Section "ServerLayout"

# The Identifier line must be present

# Each Screen line specifies a Screen section name, and optionally

# the relative position of other screens.  The four names after

# primary screen name are the screens to the top, bottom, left and right

# of the primary screen.  In this example, screen 2 is located to the

# right of screen 1.

# Each InputDevice line specifies an InputDevice section name and

# optionally some options to specify the way the device is to be

# used.  Those options include "CorePointer", "CoreKeyboard" and

# "SendCoreEvents".

   Identifier     "Simple Layout"

   Screen      0  "aticonfig-Screen[0]" 0 0

   InputDevice    "Mouse1" "CorePointer"

   InputDevice    "Keyboard1" "CoreKeyboard"

EndSection

Section "Files"

# The location of the RGB database.  Note, this is the name of the

# file minus the extension (like ".txt" or ".db").  There is normally

# no need to change the default.

#    RgbPath   "/usr/share/X11/rgb"

# Multiple FontPath entries are allowed (which are concatenated together),

# as well as specifying multiple comma-separated entries in one FontPath

# command (or a combination of both methods)

# 

# 

#    FontPath   "/usr/share/fonts/TTF"

#    FontPath   "/usr/lib/X11/fonts/local/"

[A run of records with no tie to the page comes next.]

-- ==== Sys2Proof/Certificates/Slice0/Obligations.lean ====
section
/-!
DEFINITION. The statements for the provers. Each formalises or rests on the rules of spec/ its docstring
names. In the statements about one instruction `s` is the state in which the instruction's word was fetched
(PC at that word), and the scratch pad is left out of every frame: it is rebuilt in every cycle and its value
between cycles is unspecified (spec/10_state.md rule R26). A rule with a star is, or holds, an inference the
spec itself marks as derived; a statement that rests on one has basis 'derived'.
-/

open Sys2Proof Sys2Proof.Machine

/-! ### Encoding -/

/-- Words written out from the digits of spec/30_encoding.md rule R81 decode to what its section 7 says. -/
def Obligations.SampleWordsDecode : Prop :=
  decode 1 = .ok (.add .position .position .position) ∧
    decode 1001 = .ok (.add .position .immediate .position) ∧
    decode 21101 = .ok (.add .immediate .immediate .relative) ∧
    decode 2102 = .ok (.mul .immediate .relative .position) ∧
    decode 203 = .ok (.inp .relative .position .position) ∧
    decode 104 = .ok (.out .immediate .position .position) ∧
    decode 1105 = .ok (.jt .immediate .immediate .position) ∧
    decode 2106 = .ok (.jf .immediate .relative .position) ∧
    decode 20007 = .ok (.lt .position .position .relative) ∧
    decode 1108 = .ok (.eq .immediate .immediate .position) ∧
    decode 109 = .ok (.arb .immediate .position .position) ∧
    decode 1199 = .ok (.hlt .immediate .immediate .position) ∧
    decode 0 = .error .invalidOpcode ∧ decode 377 = .error .invalidOpcode ∧
    decode (-99) = .error .invalidOpcode ∧ decode 399 = .error .invalidParameterMode ∧
    decode 100001 = .error .invalidParameterMode

/-- Decode and encode are inverse: a word decodes to an instruction exactly when it is that instruction's word,
with every mode digit in every place. No digit is dropped, and no two words mean one instruction (rules R81,
R87). -/
def Obligations.DecodeAndEncodeAreInverse : Prop :=
  ∀ (w : Word) (i : Instr), decode w = .ok i ↔ encode i = w

/-- Rule R89*: the words that decode are exactly the 270 integers `100 * mf + op`, the smallest 1 and the
largest 22299. -/
def Obligations.DecodesExactlyTheLegalWords : Prop :=
  (∀ w : Word, (∃ i, decode w = .ok i) ↔ w.toInt ∈ legalInstructionWords) ∧
    legalInstructionWords.Nodup ∧ legalInstructionWords.length = 270 ∧
    (1 ∈ legalInstructionWords ∧ 22299 ∈ legalInstructionWords) ∧
    ∀ v ∈ legalInstructionWords, 1 ≤ v ∧ v ≤ 22299

/-- The four checks on a word accept exactly what the decoder accepts (rules R82*, R88, R90 to R92). -/
def Obligations.WellFormedWordsAreTheDecodableOnes : Prop :=
  ∀ w : Word, WellFormed.legalWord w = true ↔ ∃ i, decode w = .ok i

/-- Rules R90, R91, R231: a word that is negative, or whose opcode is not registered, raises `InvalidOpcode`
with the word as its information; PC stays at the word and nothing else changes; the fault is the response to
the host; and no cycle follows. -/
def Obligations.UnregisteredOpcodeIsLatched : Prop :=
  ∀ (s : State) (w : Word), s.runnable → 0 ≤ s.pc.toInt → s.mem.read s.pc.toNat = w →
    (w.toInt < 0 ∨ w.toInt % 100 ∉ opcodeNumbers) →
    ∃ t, t = { s with
        faultValid := true, faultCause := .invalidOpcode, faultPc := s.pc, faultInfo := w } ∧
      step s = .next t ∧ Returns .cycle s (.faulted .invalidOpcode w) t ∧
      step t = .fault .invalidState
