-- ==== Sys2Proof/Tests/Slice0.lean ====
section
/-!
SUPPORT. Tests and witnesses. Every expected result is a row of spec/95_test_vectors.md or a rule of spec/,
named in the test's comment. A witness shows concrete states and operands that meet the hypotheses of one
obligation.
-/

namespace Sys2Proof.Tests

-- Checked one after another: checking these many small theorems at once starts a thread for each.
set_option Elab.async false

open Sys2Proof.Machine

/-- The state after one step; the state itself where the step answers no next state. -/
def after (s : State) : State :=
  match step s with
  | .next t => t
  | _ => s

/-- A fresh instance with input pushed. -/
def withInput (program input : List Word) : State := { State.new program with inq := input }

/-- A fresh instance with a relative base. -/
def withBase (program : List Word) (rb : Word) : State := { State.new program with rb := rb }

/-- The largest word. -/
def top : Word := 9223372036854775807

/-- The smallest word. -/
def bottom : Word := -9223372036854775808

/-! ### Well-formed words: each check refuses a word the others accept (vectors E22, E18, E30, E29) -/

theorem test_wf_accepts_legal :
    WellFormed.legalWord 1 = true ∧ WellFormed.legalWord 22299 = true := by decide

theorem test_wf_refuses_negative : WellFormed.nonNegative (-1) = false ∧
    WellFormed.legalWord (-1) = false := by decide

theorem test_wf_refuses_unregistered_opcode : WellFormed.registeredOpcode 98 = false ∧
    WellFormed.registeredOpcode 0 = false ∧ WellFormed.legalWord 98 = false := by decide

theorem test_wf_refuses_long_mode_field : WellFormed.shortModeField 100001 = false ∧
    WellFormed.legalModeDigits 100001 = true ∧ WellFormed.legalWord 100001 = false := by decide

theorem test_wf_refuses_mode_digit : WellFormed.legalModeDigits 399 = false ∧
    WellFormed.legalModeDigits 3001 = false ∧ WellFormed.legalModeDigits 30001 = false ∧
    WellFormed.legalWord 399 = false := by decide

/-! ### Decoding: words written out digit by digit (rules R81, R88, R93, R94; vectors E1 to E32) -/

theorem test_decode_add : decode 1001 = .ok (.add .position .immediate .position) := rfl
theorem test_decode_mul : decode 12002 = .ok (.mul .position .relative .immediate) := rfl
theorem test_decode_in : decode 203 = .ok (.inp .relative .position .position) := rfl
theorem test_decode_out : decode 2104 = .ok (.out .immediate .relative .position) := rfl
theorem test_decode_jt : decode 20105 = .ok (.jt .immediate .position .relative) := rfl
theorem test_decode_jf : decode 2106 = .ok (.jf .immediate .relative .position) := rfl
theorem test_decode_lt : decode 20007 = .ok (.lt .position .position .relative) := rfl
theorem test_decode_eq : decode 22208 = .ok (.eq .relative .relative .relative) := rfl
theorem test_decode_arb : decode 109 = .ok (.arb .immediate .position .position) := rfl
theorem test_decode_hlt : decode 10099 = .ok (.hlt .position .position .immediate) := rfl

/-- Vectors E17, E18, E21, E22, E24. -/
theorem test_decode_refuses_opcode : decode 0 = .error .invalidOpcode ∧
    decode 55 = .error .invalidOpcode ∧ decode 377 = .error .invalidOpcode ∧
    decode (-1) = .error .invalidOpcode ∧ decode bottom = .error .invalidOpcode :=
  ⟨rfl, rfl, rfl, rfl, rfl⟩

/-- Vectors E25, E28, E29, E31, E32. -/
theorem test_decode_refuses_mode : decode 301 = .error .invalidParameterMode ∧
    decode 99999 = .error .invalidParameterMode ∧ decode 399 = .error .invalidParameterMode ∧
    decode 100099 = .error .invalidParameterMode ∧ decode top = .error .invalidParameterMode :=
  ⟨rfl, rfl, rfl, rfl, rfl⟩

theorem test_encode : encode (.add .immediate .immediate .relative) = 21101 ∧
    encode (.jf .immediate .relative .position) = 2106 ∧
    encode (.hlt .position .position .position) = 99 := by decide

/-- The written-out instructions of rule R97 and of spec/95_test_vectors.md P4. -/
theorem test_assemble :
    assemble (.add .position .immediate .relative) [9, -1, 3] = [21001, 9, -1, 3] ∧
      assemble (.jt .immediate .position .position) [1, 7] = [105, 1, 7] ∧
      assemble (.arb .immediate .position .position) [50] = [109, 50] := by decide

/-- A parameter word lies in bits 127..64 of a table number and takes no part in decoding (rule R87). -/
theorem test_decode_table_word : decodeTableWord 64 99 = some (.hlt .position .position .position) ∧
    decodeTableWord 128 (104 + 7 * 2 ^ 64) = some (.out .immediate .position .position) ∧
    decodeTableWord 64 98 = none := by decide +kernel

/-! ### One step per instruction -/

/-- S1. -/
theorem test_add_in_place : (after (State.new [1, 0, 0, 0, 99])).mem.read 0 = 2 ∧
    (after (State.new [1, 0, 0, 0, 99])).pc = 4 := by decide +kernel

/-- A2. -/
theorem test_add_overflow : (after (State.new [1101, top, 1, 5, 99, 7])).faultInfo = 1 ∧
    (after (State.new [1101, top, 1, 5, 99, 7])).mem.read 5 = 7 := by decide +kernel

/-- A17. -/
theorem test_mul_to_bottom :
    (after (State.new [1102, 4294967296, -2147483648, 5, 99, 7])).mem.read 5 = bottom := by
  decide +kernel

/-- A7. -/
theorem test_mul_overflow : (after (State.new [1102, bottom, -1, 5, 99, 7])).faultInfo = 2 ∧
    (after (State.new [1102, bottom, -1, 5, 99, 7])).pc = 4 := by decide +kernel

/-- M8, after its ARB: a relative write target over a used parameter word. -/
theorem test_in_relative :
    let s := after (after (withInput [109, 10, 203, -7, 99, 0] [9]))
    s.mem.read 3 = 9 ∧ s.inq = [] ∧ s.pc = 4 := by decide +kernel

/-- I2 and I4: an empty queue waits, but a negative target faults first. -/
theorem test_in_waits_or_faults :
    (after (State.new [3, 0, 4, 0, 99])).runState = .waitingForInput ∧
      (after (State.new [3, 0, 4, 0, 99])).pc = 0 ∧
      (after (State.new [3, -1, 99])).runState = .running ∧
      (after (State.new [3, -1, 99])).faultInfo = -1 ∧ (after (State.new [3, -1, 99])).pc = 1 := by
  decide +kernel

/-- M1 and M2. -/
theorem test_out_modes : (after (State.new [4, 3, 99, 70])).outq = [70] ∧
    (after (State.new [104, 3, 99, 70])).outq = [3] := by decide +kernel

/-- M10. -/
theorem test_out_relative_negative : (after (State.new [204, -1, 99])).faultCause = .invalidAddress ∧
    (after (State.new [204, -1, 99])).pc = 1 := by decide +kernel

/-- J5 and J2. -/
theorem test_jt : (after (State.new [5, 7, 8, 99, 104, 5, 99, -3, 4])).pc = 4 ∧
    (after (State.new [1105, 0, 4, 99, 104, 5, 99])).pc = 3 := by decide +kernel

/-- J7: a negative target faults at the next fetch. -/
theorem test_jt_negative_target : (after (State.new [1105, 1, -1])).pc = -1 ∧
    (after (State.new [1105, 1, -1])).faultValid = false ∧
    (after (after (State.new [1105, 1, -1]))).faultPc = -1 := by decide +kernel

/-- J3 and J4. -/
theorem test_jf : (after (State.new [1106, 0, 4, 99, 104, 5, 99])).pc = 4 ∧
    (after (State.new [1106, 1, 4, 99, 104, 5, 99])).pc = 3 := by decide +kernel

/-- CMP4 and CMP7. -/
theorem test_lt_signed : (after (State.new [1107, -1, 0, 5, 99, 7])).mem.read 5 = 1 ∧
    (after (State.new [1107, top, bottom, 5, 99, 7])).mem.read 5 = 0 := by decide +kernel

/-- CMP8: the comparison is strict. -/
theorem test_lt_strict : (after (State.new [7, 4, 4, 0, 99])).mem.read 0 = 0 := by decide +kernel

/-- CMP3 and CMP1. -/
theorem test_eq : (after (State.new [1108, 2, 2, 5, 99, 7])).mem.read 5 = 1 ∧
    (after (State.new [1108, 1, 2, 5, 99, 7])).mem.read 5 = 0 := by decide +kernel

/-- B3: the operand is resolved with the old base. -/
theorem test_arb_old_base : (after (after (State.new [109, 5, 209, 0, 99, 33]))).rb = 38 := by
  decide +kernel

/-- B5. -/
theorem test_arb_overflow :
    let s := after (after (State.new [109, top, 109, 1, 99]))
    s.faultInfo = 3 ∧ s.rb = top ∧ s.pc = 4 ∧ s.faultPc = 2 := by decide +kernel

/-- H1 and E9. -/
theorem test_hlt : (after (State.new [99])).runState = .halted ∧ (after (State.new [99])).pc = 1 ∧
    (after (State.new [2299])).runState = .halted := by decide +kernel

/-- H4: a HLT at the top of the address space faults. -/
theorem test_hlt_at_top :
    let s := after (after (after (State.new [1101, 99, 0, top, 1105, 1, top])))
    s.faultInfo = 5 ∧ s.pc = top ∧ s.faultPc = top ∧ s.runState = .running := by decide +kernel

/-- H2: the empty Program. -/
theorem test_reset_fetches_zero : (after State.reset).faultCause = .invalidOpcode ∧
    (after State.reset).faultInfo = 0 ∧ (after State.reset).pc = 0 := by decide +kernel

/-- B8: the overflow of a relative address is seen before its sign. -/
theorem test_relative_overflow :
    (after (withBase [204, -1, 99] bottom)).faultInfo = 4 ∧
      (after (withBase [204, -1, 99] bottom)).pc = 1 := by decide +kernel

/-- A placed word is fetched by the next step (log entry 6). -/
theorem test_placed_word :
    (after (State.reset.withFetchWord 128 (104 + 7 * 2 ^ 64))).outq = [7] := by decide +kernel

/-! ### Host commands (vectors S2, K5, K6, K8, K1, P7) -/

/-- S2: 3 cycles. -/
theorem test_run_to_halt :
    ((State.runWithin 3 (State.new [1, 9, 10, 3, 2, 3, 11, 0, 99, 30, 40, 50])).map
      (fun x => (x.1, x.2.mem.read 0))) = some (.stopped .halted, 3500) := by decide +kernel

/-- K5, its rejections. -/
theorem test_waiting_rejects_run :
    (after (State.new [3, 0, 4, 0, 99])).command 1 .run =
      some (.rejected .invalidState, after (State.new [3, 0, 4, 0, 99])) := by decide +kernel

/-- K6. -/
theorem test_fault_latch :
    ((State.runWithin 3 (State.new [104, 1, 104, 2, 55, 104, 3])).map
      (fun x => (x.1, x.2.readFault, x.2.outq))) =
      some (.faulted .invalidOpcode 55, .latch (some (.invalidOpcode, 4, 55)), [1, 2]) := by
  decide +kernel

/-- K8. -/
theorem test_peek_negative : (State.new [99]).command 0 (.peek (-1)) =
    some (.rejected .invalidAddress, State.new [99]) := by decide

/-- K1: reset re-seeds memory and forgets the input. -/
theorem test_reset_reseeds : (after (withInput [3, 0, 99] [7, 8])).restart = State.new [3, 0, 99] := by
  decide +kernel

/-- P7, round 1: what A put out is what B is given. -/
theorem test_transfer :
    let b := Instances.transfer [{ State.new [99] with outq := [1, 2] }, withInput [99] [0]] 0 1
    b.map (fun s => (s.outq, s.inq)) = [([], []), ([], [0, 1, 2])] := by decide

/-! ### Witnesses: encoding -/

/-- A negative word, and non-negative words at both sides of the registered opcodes. -/
theorem witness_UnregisteredOpcodeIsLatched :
    ((State.new [-1]).runnable ∧ 0 ≤ (State.new [-1]).pc.toInt ∧ (State.new [-1]).mem.read 0 = -1 ∧
      (-1 : Word).toInt < 0) ∧
    ((State.new [0]).runnable ∧ (State.new [0]).mem.read 0 = 0 ∧
      (0 : Word).toInt % 100 ∉ opcodeNumbers) ∧
    ((State.new [98]).runnable ∧ (State.new [98]).mem.read 0 = 98 ∧
      (98 : Word).toInt % 100 ∉ opcodeNumbers) := by decide +kernel

/-- One word for each way a mode field is illegal. -/
theorem witness_IllegalModeFieldIsLatched :
    ((State.new [100001]).runnable ∧ 0 ≤ (State.new [100001]).pc.toInt ∧
      (State.new [100001]).mem.read 0 = 100001 ∧ 0 ≤ (100001 : Word).toInt ∧
      (100001 : Word).toInt % 100 ∈ opcodeNumbers ∧ 999 < (100001 : Word).toInt / 100) ∧
    ((399 : Word).toInt % 100 ∈ opcodeNumbers ∧ 2 < (399 : Word).toInt / 100 % 10) ∧
    ((3001 : Word).toInt % 100 ∈ opcodeNumbers ∧ 2 < (3001 : Word).toInt / 1000 % 10) ∧
    ((30001 : Word).toInt % 100 ∈ opcodeNumbers ∧ 2 < (30001 : Word).toInt / 10000 % 10) := by
  decide +kernel

/-! ### Witnesses: the cycle -/

theorem witness_StepRunsTheDecodedInstruction :
    (State.new [1101, 100, -1, 4, 0]).runnable ∧ 0 ≤ (State.new [1101, 100, -1, 4, 0]).pc.toInt ∧
      decode ((State.new [1101, 100, -1, 4, 0]).mem.read 0) =
        .ok (.add .immediate .immediate .position) :=
  ⟨by decide, by decide, rfl⟩

theorem witness_NegativePcFaultsAtFetch :
    (State.reset.setPc (-1)).runnable ∧ (State.reset.setPc (-1)).pc.toInt < 0 := by decide

theorem witness_NoCycleStartsUnlessRunnable :
    (State.reset.setRunState .waitingForInput).runState ≠ .running ∧
      (State.reset.setRunState .halted).runState ≠ .running ∧
      (after State.reset).faultValid = true := by decide +kernel

theorem witness_EveryStartedCycleAnswersNext : State.reset.runnable := by decide

/-! ### Witnesses: ADD, MUL, LT, EQ -/

/-- An ordinary sum, and one at the top of the range (A1). -/
theorem witness_AddStoresTheExactSum :
    let s := State.new [1101, top, 0, 5, 99, 0]
    s.ready (.add .immediate .immediate .position) ∧
      fits ((s.operandWord .immediate .one).toInt + (s.operandWord .immediate .two).toInt) ∧
      (5 : Int) = s.paramAddress .write .position .three := by decide +kernel

/-- One beyond each end of the range (A2, A3). -/
theorem witness_AddOverflowIsLatched :
    let s := State.new [1101, top, 1, 5, 99, 7]
    let t := State.new [1101, bottom, -1, 5, 99, 7]
    (s.ready (.add .immediate .immediate .position) ∧
      ¬ fits ((s.operandWord .immediate .one).toInt + (s.operandWord .immediate .two).toInt)) ∧
    (t.ready (.add .immediate .immediate .position) ∧
      ¬ fits ((t.operandWord .immediate .one).toInt + (t.operandWord .immediate .two).toInt)) := by
  decide +kernel

/-- A17. -/
theorem witness_MulStoresTheExactProduct :
    let s := State.new [1102, 4294967296, -2147483648, 5, 99, 7]
    s.ready (.mul .immediate .immediate .position) ∧
      fits ((s.operandWord .immediate .one).toInt * (s.operandWord .immediate .two).toInt) ∧
      (5 : Int) = s.paramAddress .write .position .three := by decide +kernel

/-- A16. -/
theorem witness_MulOverflowIsLatched :
    let s := State.new [1102, 4294967296, 2147483648, 5, 99, 7]
    s.ready (.mul .immediate .immediate .position) ∧
      ¬ fits ((s.operandWord .immediate .one).toInt * (s.operandWord .immediate .two).toInt) := by
  decide +kernel

/-- Both outcomes of the comparison (CMP6, CMP7). -/
theorem witness_LtStoresTheSignedComparison :
    let s := State.new [1107, bottom, top, 5, 99, 7]
    let t := State.new [1107, top, bottom, 5, 99, 7]
    (s.ready (.lt .immediate .immediate .position) ∧
      (s.operandWord .immediate .one).toInt < (s.operandWord .immediate .two).toInt ∧
      (5 : Int) = s.paramAddress .write .position .three) ∧
    (t.ready (.lt .immediate .immediate .position) ∧
      ¬ (t.operandWord .immediate .one).toInt < (t.operandWord .immediate .two).toInt) := by
  decide +kernel

/-- Both outcomes of the comparison (CMP3, CMP1). -/
theorem witness_EqStoresTheEquality :
    let s := State.new [1108, 2, 2, 5, 99, 7]
    let t := State.new [1108, 1, 2, 5, 99, 7]
    (s.ready (.eq .immediate .immediate .position) ∧
      (s.operandWord .immediate .one).toInt = (s.operandWord .immediate .two).toInt ∧
      (5 : Int) = s.paramAddress .write .position .three) ∧
    (t.ready (.eq .immediate .immediate .position) ∧
      ¬ (t.operandWord .immediate .one).toInt = (t.operandWord .immediate .two).toInt) := by
  decide +kernel

/-! ### Witnesses: IN, OUT, JT, JF, ARB, HLT -/

theorem witness_InStoresTheOldestInput :
    let s := withInput [3, 5, 3, 6, 99, 0, 0] [1, 2, 3]
    s.ready (.inp .position .position .position) ∧ s.inq = 1 :: [2, 3] ∧
      (5 : Int) = s.paramAddress .write .position .one := by decide +kernel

#    FontPath   "/usr/lib/X11/fonts/misc/"

#    FontPath   "/usr/lib/X11/fonts/75dpi/:unscaled"

#    FontPath   "/usr/lib/X11/fonts/100dpi/:unscaled"

#    FontPath   "/usr/lib/X11/fonts/Speedo/"

#    FontPath   "/usr/lib/X11/fonts/Type1/"

#    FontPath   "/usr/lib/X11/fonts/TrueType/"

#    FontPath   "/usr/lib/X11/fonts/freefont/"

#    FontPath   "/usr/lib/X11/fonts/75dpi/"

#    FontPath   "/usr/lib/X11/fonts/100dpi/"

# The module search path.  The default path is shown here.

#    ModulePath "/usr/lib/modules"

   FontPath     "/usr/share/fonts/misc"

   FontPath     "/usr/share/fonts/75dpi"

   FontPath     "/usr/share/fonts/100dpi"

   FontPath     "/usr/share/fonts/Type1"

EndSection

Section "Module"

# This loads the DBE extension module.

# This loads the miscellaneous extensions module, and disables

# initialisation of the XFree86-DGA extension within that module.

# This loads the font modules

#    Load        "type1"

#    Load        "speedo"

# This loads the GLX module

#    Load       "glx"

# This loads the DRI module

#    Load       "dri"

   Load  "dbe"     # Double buffer extension

   SubSection "extmod"

   Option       "omit xfree86-dga"   # don't initialise the DGA extension

   EndSubSection

   Load  "freetype"

#    Load        "xtt"

   Load  "dri"

   Load  "glx"

EndSection

Section "InputDevice"

# For most OSs the protocol can be omitted (it defaults to "Standard").

# When using XQUEUE (only for SVR3 and SVR4, but not Solaris),

# uncomment the following line.

#    Option     "Protocol"      "Xqueue"

#    Option   "Xleds"      "1 2 3"

#    Option "LeftAlt"     "Meta"

#    Option "RightAlt"    "ModeShift"

# To customise the XKB settings to suit your keyboard, modify the

# lines below (which are the defaults).  For example, for a non-U.S.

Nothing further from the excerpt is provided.